START Material for this task
-- ==== Sys2Proof/Machine/Asm.lean ====
section
/-! DEFINITION. The textual syntax: source lines (R84), pseudo-instructions and directives (R86), literals and the
disassembler (R85). No step reads it; it makes and prints the host's lines. -/

namespace Sys2Proof.Machine

/-- A source line of R84 and R86, its operands as written. -/
inductive Source where
  | encThr (value telem inv : Nat)
  | encThrClamp (value telem inv : Nat)
  | encThrMin (telem inv : Nat)
  | encCmd (code inv : Nat)
  | encRev (reverse inv : Nat)
  | decErpm (raw : Nat)
  | req (word : Nat)
  | encSpinNormal (inv : Nat)
  | encSpinReversed (inv : Nat)
  | idle (n : Nat)
  | reset (n : Nat)
  | rspReady (b : Nat)
  deriving DecidableEq, Repr

/-- R86's pseudo-instructions as the request lines they stand for. -/
def Source.expand : Source → Source
  | .encSpinNormal inv => .encRev 0 inv
  | .encSpinReversed inv => .encRev 1 inv
  | .encThr value telem inv => .encThr value telem inv
  | .encThrClamp value telem inv => .encThrClamp value telem inv
  | .encThrMin telem inv => .encThrMin telem inv
  | .encCmd code inv => .encCmd code inv
  | .encRev reverse inv => .encRev reverse inv
  | .decErpm raw => .decErpm raw
  | .req word => .req word
  | .idle n => .idle n
  | .reset n => .reset n
  | .rspReady b => .rspReady b

/-- An operand fits the 16-bit value field (R84). -/
def fitsValue (n : Nat) : Bool := decide (n < 2 ^ 16)
/-- A telem, inv, reverse or `RSP_READY` operand is 0 or 1 (R84). -/
def fitsBit (n : Nat) : Bool := decide (n < 2)
/-- A `.req` operand fits the request word (R84; DEDUCED, log 17). -/
def fitsReq (n : Nat) : Bool := decide (n < 2 ^ 21)
/-- `n ≥ 1` (R86). -/
def fitsCount (n : Nat) : Bool := decide (1 ≤ n)

/-- Every operand fits its field; otherwise the line is an assembly error (R84, R86). -/
def Source.fits : Source → Bool
  | .encThr value telem inv => fitsValue value && fitsBit telem && fitsBit inv
  | .encThrClamp value telem inv => fitsValue value && fitsBit telem && fitsBit inv
  | .encThrMin telem inv => fitsBit telem && fitsBit inv
  | .encCmd code inv => fitsValue code && fitsBit inv
  | .encRev reverse inv => fitsBit reverse && fitsBit inv
  | .decErpm raw => fitsValue raw
  | .req word => fitsReq word
  | .encSpinNormal inv => fitsBit inv
  | .encSpinReversed inv => fitsBit inv
  | .idle n => fitsCount n
  | .reset n => fitsCount n
  | .rspReady b => fitsBit b

/-- A `0` or `1` operand as a bit. -/
def toBit (n : Nat) : Bool := n == 1

/-- The host's line that an expanded source line stands for, its operands fitting (R84, R86). -/
def Source.line : Source → HostLine
  | .encThr value telem inv => .request (encode (.encThr (BitVec.ofNat 16 value) (toBit telem) (toBit inv)))
  | .encThrClamp value telem inv => .request (encode (.encThrClamp (BitVec.ofNat 16 value) (toBit telem) (toBit inv)))
  | .encThrMin telem inv => .request (encode (.encThrMin (toBit telem) (toBit inv)))
  | .encCmd code inv => .request (encode (.encCmd (BitVec.ofNat 16 code) (toBit inv)))
  | .encRev reverse inv => .request (encode (.encRev (toBit reverse) (toBit inv)))
  | .decErpm raw => .request (encode (.decErpm (BitVec.ofNat 16 raw)))
  | .req word => .request (BitVec.ofNat 21 word)
  | .encSpinNormal inv => .request (encode (.encRev false (toBit inv)))
  | .encSpinReversed inv => .request (encode (.encRev true (toBit inv)))
  | .idle n => .idle n
  | .reset n => .reset n
  | .rspReady b => .rspReady (toBit b)

/-- Assemble one line; none is an assembly error (R84). -/
def assemble (l : Source) : Option HostLine := if l.fits then some l.expand.line else none

/-- Assemble a program; none if a line is an assembly error. -/
def assembleAll (ls : List Source) : Option (List HostLine) := ls.mapM assemble

/-- The source line of a request word: R84's syntax when every ignored bit is 0, and otherwise, and for op 6 and 7,
`.req` (R85). -/
def disassemble (w : ReqWord) : Source :=
  match decode w with
  | .encThr value telem inv => .encThr value.toNat telem.toNat inv.toNat
  | .encThrClamp value telem inv => .encThrClamp value.toNat telem.toNat inv.toNat
  | .encThrMin telem inv => if encode (decode w) = w then .encThrMin telem.toNat inv.toNat else .req w.toNat
  | .encCmd code inv => if encode (decode w) = w then .encCmd code.toNat inv.toNat else .req w.toNat
  | .encRev reverse inv => if encode (decode w) = w then .encRev reverse.toNat inv.toNat else .req w.toNat
  | .decErpm value => if encode (decode w) = w then .decErpm value.toNat else .req w.toNat
  | .illegalOp6 _ => .req w.toNat
  | .illegalOp7 _ => .req w.toNat

/-! ## Text. What R84 and R85 leave open (spaces, comments, the case of hex digits) is fixed by log 19. -/

/-- The digits of R85's literals, each at the place of its value; those of base 10 are the first ten. -/
def digitChars : List Char := "0123456789ABCDEF".toList

/-- The value of a digit of a base up to 16; a letter in either case (log 19). -/
def digitValue (base : Nat) (c : Char) : Option Nat := (digitChars.take base).idxOf? c.toUpper

/-- The number that digits of a base spell, most significant first. -/
def readDigits (base : Nat) (cs : List Char) : Option Nat :=
  cs.foldlM (fun n c => (digitValue base c).map (n * base + ·)) 0

/-- A number in decimal, or in hexadecimal with the prefix `0x` (R85); at least one digit. -/
def readNumber : List Char → Option Nat
  | [] => none
  | '0' :: 'x' :: c :: rest => readDigits 16 (c :: rest)
  | c :: rest => readDigits 10 (c :: rest)

/-- A Boolean: `0` or `1` and no other spelling of them (R85). -/
def readBoolean : List Char → Option Nat
  | ['0'] => some 0
  | ['1'] => some 1
  | _ => none

/-- R85's two kinds of literal. -/
inductive Literal where
  | number
  | boolean
  deriving DecidableEq, Repr

/-- Read a literal of the kind its place in the line asks for. -/
def Literal.read : Literal → List Char → Option Nat
  | .number, cs => readNumber cs
  | .boolean, cs => readBoolean cs

/-- Drop the spaces at both ends. -/
def trim (cs : List Char) : List Char :=
  ((cs.dropWhile (· == ' ')).reverse.dropWhile (· == ' ')).reverse

/-- Split at a separator. -/
def splitAt (sep : Char) : List Char → List (List Char)
  | [] => [[]]
  | c :: rest =>
    match splitAt sep rest with
    | [] => [[c]]
    | p :: ps => if c == sep then [] :: p :: ps else (c :: p) :: ps

/-- The kinds of the operands of each mnemonic of R84 and R86: telem, inv, reverse and b are Booleans, the rest numbers. -/
def operandKinds (name : String) : List Literal :=
  match name with
  | "ENC_THR" => [.number, .boolean, .boolean]
  | "ENC_THR_CLAMP" => [.number, .boolean, .boolean]
  | "ENC_THR_MIN" => [.boolean, .boolean]
  | "ENC_CMD" => [.number, .boolean]
  | "ENC_REV" => [.boolean, .boolean]
  | "DEC_ERPM" => [.number]
  | ".req" => [.number]
  | "ENC_SPIN_NORMAL" => [.boolean]
  | "ENC_SPIN_REVERSED" => [.boolean]
  | "IDLE" => [.number]
  | "RESET" => [.number]
  | "RSP_READY" => [.boolean]
  | _ => []

/-- Read operands of the given kinds, as many as there are kinds. -/
def readOperands : List Literal → List (List Char) → Option (List Nat)
  | [], [] => some []
  | kind :: kinds, cs :: rest =>
    match kind.read cs, readOperands kinds rest with
    | some n, some ns => some (n :: ns)
    | _, _ => none
  | _, _ => none

/-- Read one source line: a mnemonic, then its operands separated by commas; what follows a `;` is a comment. None if it is
no line of R84 or R86. -/
def parseLine (text : String) : Option Source :=
  let body := trim (text.toList.takeWhile (· != ';'))
  let name := String.ofList (body.takeWhile (· != ' '))
  let operands := (splitAt ',' (body.dropWhile (· != ' '))).map trim
  match name, readOperands (operandKinds name) operands with
  | "ENC_THR", some [value, telem, inv] => some (.encThr value telem inv)
  | "ENC_THR_CLAMP", some [value, telem, inv] => some (.encThrClamp value telem inv)
  | "ENC_THR_MIN", some [telem, inv] => some (.encThrMin telem inv)
  | "ENC_CMD", some [code, inv] => some (.encCmd code inv)
  | "ENC_REV", some [reverse, inv] => some (.encRev reverse inv)
  | "DEC_ERPM", some [raw] => some (.decErpm raw)
  | ".req", some [word] => some (.req word)
  | "ENC_SPIN_NORMAL", some [inv] => some (.encSpinNormal inv)
  | "ENC_SPIN_REVERSED", some [inv] => some (.encSpinReversed inv)
  | "IDLE", some [n] => some (.idle n)
  | "RESET", some [n] => some (.reset n)
  | "RSP_READY", some [b] => some (.rspReady b)
  | _, _ => none

/-- A hexadecimal digit's character, in upper case (log 19). -/
def hexChar (n : Nat) : Char := digitChars.getD n '0'

/-- `n` low hexadecimal digits of a number, most significant first. -/
def hexDigits : Nat → Nat → List Char
  | 0, _ => []
  | n + 1, v => hexDigits n (v / 16) ++ [hexChar (v % 16)]

/-- The decimal digits of a number below 10 ^ fuel, with no leading zero. -/
def decimalDigits : Nat → Nat → List Char
  | 0, _ => []
  | fuel + 1, v => (if v / 10 = 0 then [] else decimalDigits fuel (v / 10)) ++ [hexChar (v % 10)]

/-- An operand as the disassembler prints it: in decimal (log 19). -/
def printNumber (n : Nat) : String := String.ofList (decimalDigits 8 n)

/-- A mnemonic and its operands (R84). -/
def printOps (name : String) (ops : List Nat) : String :=
  name ++ " " ++ String.intercalate ", " (ops.map printNumber)

/-- Print a source line; `.req 0x` is followed by six hexadecimal digits (R85). -/
def printLine : Source → String
  | .encThr value telem inv => printOps "ENC_THR" [value, telem, inv]
  | .encThrClamp value telem inv => printOps "ENC_THR_CLAMP" [value, telem, inv]
  | .encThrMin telem inv => printOps "ENC_THR_MIN" [telem, inv]
  | .encCmd code inv => printOps "ENC_CMD" [code, inv]
  | .encRev reverse inv => printOps "ENC_REV" [reverse, inv]
  | .decErpm raw => printOps "DEC_ERPM" [raw]
  | .req word => ".req 0x" ++ String.ofList (hexDigits 6 word)
  | .encSpinNormal inv => printOps "ENC_SPIN_NORMAL" [inv]
  | .encSpinReversed inv => printOps "ENC_SPIN_REVERSED" [inv]
  | .idle n => printOps "IDLE" [n]
  | .reset n => printOps "RESET" [n]
  | .rspReady b => printOps "RSP_READY" [b]

end Sys2Proof.Machine
end

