-- ==== Sys2Proof/Laws/Stages.lean ====
section
/-! SUPPORT. The operand checks as plain conditions, and the response that each kind of S1 entry ends in (R32, R33). -/

namespace Sys2Proof.Machine

/-! ## Operand checks -/

theorem throttleInRange_iff (value : Operand) :
    throttleInRange value = true ↔ 48 ≤ value.toNat ∧ value.toNat ≤ 2047 := by
  rw [throttleInRange, Bool.not_eq_true', Bool.or_eq_false_iff, decide_eq_false_iff_not, decide_eq_false_iff_not,
    Nat.not_lt, Nat.not_lt]
  rfl

theorem isCommand_iff (p : Params) (value : Operand) : isCommand p value = true ↔ value.toNat ∈ p.cmdValid :=
  List.contains_iff_mem

theorem isReading_iff (value : Operand) : isReading value = true ↔ value.extractLsb' 12 4 = 0#4 := beq_iff_eq

theorem reservedCode_iff (st : StatusCode) : reservedCode st = true ↔ 5 ≤ st.toNat := decide_eq_true_iff

/-- A throttle or command code of 11 bits passes into the payload whole (R103, R120, R140). -/
theorem payloadOf_toNat {value : Operand} (h : value.toNat < 2048) : (payloadOf value).toNat = value.toNat := by
  rw [payloadOf, BitVec.extractLsb'_toNat, Nat.shiftRight_zero, Nat.mod_eq_of_lt h]

theorem clamp_bounds (v lo hi : Nat) (h : lo ≤ hi) : lo ≤ clamp v lo hi ∧ clamp v lo hi ≤ hi := by
  unfold clamp
  split
  · exact ⟨Nat.le_refl _, h⟩
  · split <;> omega

/-- The clamped throttle is in the range, and its 11 bits lose nothing (R121). -/
theorem clampedThrottle_bounds (value : Operand) : 48 ≤ clampedThrottle value ∧ clampedThrottle value ≤ 2047 ∧
    (BitVec.ofNat 11 (clampedThrottle value)).toNat = clampedThrottle value := by
  have h := clamp_bounds value.toNat 48 2047 (by decide)
  refine ⟨h.1, h.2, ?_⟩
  rw [BitVec.toNat_ofNat]
  exact Nat.mod_eq_of_lt (Nat.lt_of_le_of_lt h.2 (by decide))

/-- What R9 gives of the codes: each is below 48. -/
theorem cmdValid_lt {p : Params} (h : p.wellFormed = true) {c : Nat} (hc : c ∈ p.cmdValid) : c < 48 := by
  simp only [Params.wellFormed, Params.codesInRange, Bool.and_eq_true, List.all_eq_true, decide_eq_true_iff] at h
  exact h.1.1 c hc

/-- R9: the chosen spin code is in P_CMD_VALID. -/
theorem spinCode_mem {p : Params} (h : p.wellFormed = true) (reverse : Bool) : spinCode p reverse ∈ p.cmdValid := by
  simp only [Params.wellFormed, Params.spinsValid, Bool.and_eq_true, List.contains_iff_mem] at h
  cases reverse
  · exact h.2.1.1
  · exact h.2.1.2

/-! ## The response an S1 entry ends in. Its valid bit has no part in it. -/

@[simp] theorem stageB_valid (e : S1) (b : Bool) : stageB { e with v := b } = stageB e := rfl
@[simp] theorem stageC_valid (e : S2) (b : Bool) : stageC { e with v := b } = stageC e := rfl
@[simp] theorem S1.finish_valid (e : S1) (b : Bool) : ({ e with v := b } : S1).finish = e.finish := rfl
@[simp] theorem S2.finish_valid (e : S2) (b : Bool) : ({ e with v := b } : S2).finish = e.finish := rfl
@[simp] theorem S3.response_valid (e : S3) (b : Bool) : ({ e with v := b } : S3).response = e.response := rfl

theorem finish_encode (pay : Payload) (tel inv : Bool) :
    (S1.encode pay tel inv).finish = .ok (frameData (frame pay tel (checksum pay tel inv))) := rfl

theorem finish_raise {st : Status} (h : st ≠ .ok) (d : Data) : (S1.raise st d).finish = .error st d := by
  cases st <;> first | exact absurd rfl h | rfl

theorem finish_sentinel (raw : Raw) : (S1.reading raw true).finish = .ok 0#32 := rfl

/-- A reading that is not the sentinel: the error of a zero period, or the quotient (R160). -/
theorem finish_reading (raw : Raw) : (S1.reading raw false).finish =
    if periodOf raw = 0#16 then .error .malformedTelemetry (raw.setWidth 32) else .ok (erpmDivide (periodOf raw)) := by
  rw [S1.finish, stageB_of_reading rfl rfl rfl, S1.reading_raw]
  by_cases h : periodOf raw = 0#16 <;> simp only [periodPart, h, if_true, if_false] <;> rfl

end Sys2Proof.Machine
end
END Material for this task
Task to complete ▸
With the line holding "no line of R84 or R86. -/" as the first and the line holding "some (.idle n)" as the last, set down that range of the entries above exactly, and nothing else.

Exercise result ▸
no line of R84 or R86. -/
def parseLine (text : String) : Option Source :=
  let body := trim (text.toList.takeWhile (· != ';'))
  let name := String.ofList (body.takeWhile (· != ' '))
  let operands := (splitAt ',' (body.dropWhile (· != ' '))).map trim
  match name, readOperands (operandKinds name) operands with
  | "ENC_THR", some [value, telem, inv] => some (.encThr value telem inv)
  | "ENC_THR_CLAMP", some [value, telem, inv] => some (.encThrClamp value telem inv)
  | "ENC_THR_MIN", some [telem, inv] => some (.encThrMin telem inv)
  | "ENC_CMD", some [code, inv] => some (.encCmd code inv)
  | "ENC_REV", some [reverse, inv] => some (.encRev reverse inv)
  | "DEC_ERPM", some [raw] => some (.decErpm raw)
  | ".req", some [word] => some (.req word)
  | "ENC_SPIN_NORMAL", some [inv] => some (.encSpinNormal inv)
  | "ENC_SPIN_REVERSED", some [inv] => some (.encSpinReversed inv)
  | "IDLE", some [n] => some (.idle n)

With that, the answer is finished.